• **Assigned task**: If a line in the material below has the string "slots", copy it out.

• **Given records**:
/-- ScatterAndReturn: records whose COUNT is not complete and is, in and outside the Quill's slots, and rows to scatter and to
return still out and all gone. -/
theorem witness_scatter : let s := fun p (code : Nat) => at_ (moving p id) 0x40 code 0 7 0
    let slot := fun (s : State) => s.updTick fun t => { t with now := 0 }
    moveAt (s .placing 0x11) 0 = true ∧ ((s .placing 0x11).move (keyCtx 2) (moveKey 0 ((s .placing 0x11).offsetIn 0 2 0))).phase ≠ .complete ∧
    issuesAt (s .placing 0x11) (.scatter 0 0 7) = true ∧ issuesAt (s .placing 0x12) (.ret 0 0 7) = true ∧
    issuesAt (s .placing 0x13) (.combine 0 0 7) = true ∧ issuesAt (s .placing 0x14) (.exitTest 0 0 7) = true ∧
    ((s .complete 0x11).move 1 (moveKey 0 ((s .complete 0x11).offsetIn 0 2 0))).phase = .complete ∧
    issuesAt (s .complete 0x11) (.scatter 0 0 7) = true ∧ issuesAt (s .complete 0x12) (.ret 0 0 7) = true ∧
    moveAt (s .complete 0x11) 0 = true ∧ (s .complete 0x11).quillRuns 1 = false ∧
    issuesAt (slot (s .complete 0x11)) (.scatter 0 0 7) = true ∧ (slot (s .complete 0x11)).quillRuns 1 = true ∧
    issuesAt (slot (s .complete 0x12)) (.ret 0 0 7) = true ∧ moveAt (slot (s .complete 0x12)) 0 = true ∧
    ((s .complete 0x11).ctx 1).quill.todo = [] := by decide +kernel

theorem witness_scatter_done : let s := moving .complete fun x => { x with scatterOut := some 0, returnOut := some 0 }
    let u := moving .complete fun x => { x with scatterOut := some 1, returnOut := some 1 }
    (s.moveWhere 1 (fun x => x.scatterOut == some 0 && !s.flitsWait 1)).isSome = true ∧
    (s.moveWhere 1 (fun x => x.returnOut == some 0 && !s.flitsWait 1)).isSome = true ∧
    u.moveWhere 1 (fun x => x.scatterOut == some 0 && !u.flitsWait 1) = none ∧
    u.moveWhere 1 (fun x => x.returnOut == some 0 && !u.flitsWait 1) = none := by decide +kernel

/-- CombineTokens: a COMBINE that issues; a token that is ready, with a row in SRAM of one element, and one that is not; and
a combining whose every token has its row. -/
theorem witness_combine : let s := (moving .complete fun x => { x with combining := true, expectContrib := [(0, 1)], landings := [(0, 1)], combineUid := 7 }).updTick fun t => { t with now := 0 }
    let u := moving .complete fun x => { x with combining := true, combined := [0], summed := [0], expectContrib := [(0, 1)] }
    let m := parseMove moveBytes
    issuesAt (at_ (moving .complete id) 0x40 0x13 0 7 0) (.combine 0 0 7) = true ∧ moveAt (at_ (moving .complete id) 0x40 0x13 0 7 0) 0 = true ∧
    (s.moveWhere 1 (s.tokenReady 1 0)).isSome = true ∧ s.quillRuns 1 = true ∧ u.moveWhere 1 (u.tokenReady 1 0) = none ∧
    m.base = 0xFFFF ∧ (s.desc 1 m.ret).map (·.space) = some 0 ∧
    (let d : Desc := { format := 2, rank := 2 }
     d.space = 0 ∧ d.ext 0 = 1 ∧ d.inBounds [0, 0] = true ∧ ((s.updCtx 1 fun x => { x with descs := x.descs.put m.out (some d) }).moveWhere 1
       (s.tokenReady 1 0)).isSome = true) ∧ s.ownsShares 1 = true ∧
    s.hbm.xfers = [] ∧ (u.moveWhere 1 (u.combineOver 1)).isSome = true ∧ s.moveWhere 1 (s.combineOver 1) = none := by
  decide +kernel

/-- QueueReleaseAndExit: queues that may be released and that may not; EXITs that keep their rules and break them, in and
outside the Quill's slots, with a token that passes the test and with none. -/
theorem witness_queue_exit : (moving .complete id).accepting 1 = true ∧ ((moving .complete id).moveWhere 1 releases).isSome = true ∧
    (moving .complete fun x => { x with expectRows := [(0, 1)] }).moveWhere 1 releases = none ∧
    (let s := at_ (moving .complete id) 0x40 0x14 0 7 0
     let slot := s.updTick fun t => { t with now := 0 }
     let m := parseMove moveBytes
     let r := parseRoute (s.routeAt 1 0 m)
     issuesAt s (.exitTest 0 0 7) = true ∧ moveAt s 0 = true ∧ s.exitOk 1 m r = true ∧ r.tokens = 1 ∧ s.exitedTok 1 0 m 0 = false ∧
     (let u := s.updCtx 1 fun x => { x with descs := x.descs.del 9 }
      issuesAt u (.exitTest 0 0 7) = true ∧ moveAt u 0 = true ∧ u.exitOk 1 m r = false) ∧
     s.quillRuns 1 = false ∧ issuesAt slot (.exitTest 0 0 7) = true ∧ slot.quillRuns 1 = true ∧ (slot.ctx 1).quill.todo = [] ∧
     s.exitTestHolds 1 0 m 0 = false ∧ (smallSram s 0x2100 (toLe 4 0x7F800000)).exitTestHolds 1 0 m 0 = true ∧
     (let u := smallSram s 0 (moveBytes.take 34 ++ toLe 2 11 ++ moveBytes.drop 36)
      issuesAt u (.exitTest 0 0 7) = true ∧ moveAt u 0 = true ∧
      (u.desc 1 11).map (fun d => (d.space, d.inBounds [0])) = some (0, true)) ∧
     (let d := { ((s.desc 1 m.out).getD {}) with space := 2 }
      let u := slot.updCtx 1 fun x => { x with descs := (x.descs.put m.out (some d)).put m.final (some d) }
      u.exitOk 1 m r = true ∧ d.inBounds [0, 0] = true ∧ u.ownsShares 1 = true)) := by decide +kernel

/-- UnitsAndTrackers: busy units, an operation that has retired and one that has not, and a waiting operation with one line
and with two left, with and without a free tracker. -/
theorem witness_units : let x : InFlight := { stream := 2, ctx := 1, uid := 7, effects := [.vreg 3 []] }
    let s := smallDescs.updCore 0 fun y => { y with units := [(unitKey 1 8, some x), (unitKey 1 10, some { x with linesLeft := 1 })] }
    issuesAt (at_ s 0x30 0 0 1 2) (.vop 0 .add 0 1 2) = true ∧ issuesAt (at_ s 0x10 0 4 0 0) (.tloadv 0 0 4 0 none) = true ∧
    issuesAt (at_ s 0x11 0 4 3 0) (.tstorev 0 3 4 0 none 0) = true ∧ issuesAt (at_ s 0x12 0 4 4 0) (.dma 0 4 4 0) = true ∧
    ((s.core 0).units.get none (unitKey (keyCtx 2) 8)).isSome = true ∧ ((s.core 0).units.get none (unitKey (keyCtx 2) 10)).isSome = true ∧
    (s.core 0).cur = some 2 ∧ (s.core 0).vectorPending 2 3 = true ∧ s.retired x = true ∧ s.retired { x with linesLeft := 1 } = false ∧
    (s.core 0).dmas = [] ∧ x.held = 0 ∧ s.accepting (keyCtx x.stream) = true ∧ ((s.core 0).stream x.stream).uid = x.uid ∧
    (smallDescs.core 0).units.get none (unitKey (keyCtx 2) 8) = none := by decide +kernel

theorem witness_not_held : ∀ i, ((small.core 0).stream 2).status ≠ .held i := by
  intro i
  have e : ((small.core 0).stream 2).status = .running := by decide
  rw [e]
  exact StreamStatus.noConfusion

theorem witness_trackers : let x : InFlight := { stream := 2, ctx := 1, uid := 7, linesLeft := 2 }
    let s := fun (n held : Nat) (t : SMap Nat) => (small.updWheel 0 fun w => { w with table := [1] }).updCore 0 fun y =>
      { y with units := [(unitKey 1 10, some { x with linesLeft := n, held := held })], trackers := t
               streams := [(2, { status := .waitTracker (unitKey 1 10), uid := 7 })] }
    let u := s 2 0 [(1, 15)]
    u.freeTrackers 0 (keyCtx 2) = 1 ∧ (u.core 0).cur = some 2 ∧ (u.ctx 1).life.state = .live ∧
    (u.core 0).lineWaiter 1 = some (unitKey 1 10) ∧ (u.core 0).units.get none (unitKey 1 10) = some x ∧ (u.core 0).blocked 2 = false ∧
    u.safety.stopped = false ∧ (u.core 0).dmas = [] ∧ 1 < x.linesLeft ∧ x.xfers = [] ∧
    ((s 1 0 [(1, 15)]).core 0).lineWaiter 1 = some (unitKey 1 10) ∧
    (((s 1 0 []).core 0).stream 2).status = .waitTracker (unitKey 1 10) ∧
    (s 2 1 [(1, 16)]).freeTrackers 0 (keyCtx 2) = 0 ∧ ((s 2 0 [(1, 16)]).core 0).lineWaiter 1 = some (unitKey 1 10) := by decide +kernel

--

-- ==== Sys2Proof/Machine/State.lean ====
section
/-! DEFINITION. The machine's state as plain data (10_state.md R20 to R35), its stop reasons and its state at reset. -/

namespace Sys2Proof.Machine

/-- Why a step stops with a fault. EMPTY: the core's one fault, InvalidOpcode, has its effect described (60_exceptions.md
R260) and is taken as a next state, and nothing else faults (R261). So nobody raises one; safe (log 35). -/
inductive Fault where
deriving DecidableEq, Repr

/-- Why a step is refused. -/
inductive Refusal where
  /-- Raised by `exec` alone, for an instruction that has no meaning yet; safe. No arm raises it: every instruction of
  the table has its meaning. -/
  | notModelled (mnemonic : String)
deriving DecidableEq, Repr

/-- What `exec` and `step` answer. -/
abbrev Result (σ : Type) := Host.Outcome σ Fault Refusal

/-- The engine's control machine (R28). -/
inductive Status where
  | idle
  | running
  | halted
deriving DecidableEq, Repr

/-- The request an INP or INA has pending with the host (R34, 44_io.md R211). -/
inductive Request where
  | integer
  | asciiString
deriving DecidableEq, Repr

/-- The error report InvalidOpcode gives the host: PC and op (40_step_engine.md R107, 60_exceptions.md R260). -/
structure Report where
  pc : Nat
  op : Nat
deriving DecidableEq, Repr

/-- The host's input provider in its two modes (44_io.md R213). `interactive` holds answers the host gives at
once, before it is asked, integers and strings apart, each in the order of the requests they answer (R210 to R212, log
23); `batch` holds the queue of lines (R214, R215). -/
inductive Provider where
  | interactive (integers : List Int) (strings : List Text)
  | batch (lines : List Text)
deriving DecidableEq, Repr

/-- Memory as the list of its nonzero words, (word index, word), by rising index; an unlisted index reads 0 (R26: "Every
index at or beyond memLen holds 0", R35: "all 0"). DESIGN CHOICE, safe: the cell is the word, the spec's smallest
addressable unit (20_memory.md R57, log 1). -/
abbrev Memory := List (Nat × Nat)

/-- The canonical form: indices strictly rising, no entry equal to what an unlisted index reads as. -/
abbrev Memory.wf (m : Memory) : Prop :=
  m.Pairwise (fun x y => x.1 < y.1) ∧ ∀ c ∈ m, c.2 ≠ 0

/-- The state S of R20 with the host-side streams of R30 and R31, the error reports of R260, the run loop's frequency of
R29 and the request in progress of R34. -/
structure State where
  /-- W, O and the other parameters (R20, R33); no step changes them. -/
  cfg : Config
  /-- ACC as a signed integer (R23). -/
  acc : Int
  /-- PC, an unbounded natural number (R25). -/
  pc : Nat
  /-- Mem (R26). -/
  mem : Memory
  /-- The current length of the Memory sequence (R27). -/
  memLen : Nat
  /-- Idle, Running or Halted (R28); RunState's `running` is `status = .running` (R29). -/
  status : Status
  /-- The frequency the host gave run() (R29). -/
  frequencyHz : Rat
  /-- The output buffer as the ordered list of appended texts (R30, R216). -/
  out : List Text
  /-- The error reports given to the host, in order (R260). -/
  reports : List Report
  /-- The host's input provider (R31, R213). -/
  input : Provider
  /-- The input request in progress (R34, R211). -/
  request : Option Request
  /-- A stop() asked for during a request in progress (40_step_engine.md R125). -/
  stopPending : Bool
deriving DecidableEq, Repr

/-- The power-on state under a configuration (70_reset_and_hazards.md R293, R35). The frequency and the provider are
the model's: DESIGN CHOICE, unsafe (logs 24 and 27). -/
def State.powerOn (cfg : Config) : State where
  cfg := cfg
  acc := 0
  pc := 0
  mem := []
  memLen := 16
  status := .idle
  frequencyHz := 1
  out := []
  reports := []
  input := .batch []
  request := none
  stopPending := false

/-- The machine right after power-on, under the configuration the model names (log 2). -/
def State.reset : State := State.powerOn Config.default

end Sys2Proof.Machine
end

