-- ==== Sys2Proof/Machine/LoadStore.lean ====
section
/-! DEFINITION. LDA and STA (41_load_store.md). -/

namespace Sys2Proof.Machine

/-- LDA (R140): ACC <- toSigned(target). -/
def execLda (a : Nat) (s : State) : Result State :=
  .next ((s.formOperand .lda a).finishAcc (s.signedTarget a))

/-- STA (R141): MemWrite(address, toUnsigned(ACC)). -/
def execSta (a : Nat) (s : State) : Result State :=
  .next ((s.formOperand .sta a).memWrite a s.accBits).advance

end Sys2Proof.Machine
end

• **Solution below**:
/-- ScatterAndReturn: records whose COUNT is not complete and is, in and outside the Quill's slots, and rows to scatter and to
outside the Quill's slots, with a token that passes the test and with none. -/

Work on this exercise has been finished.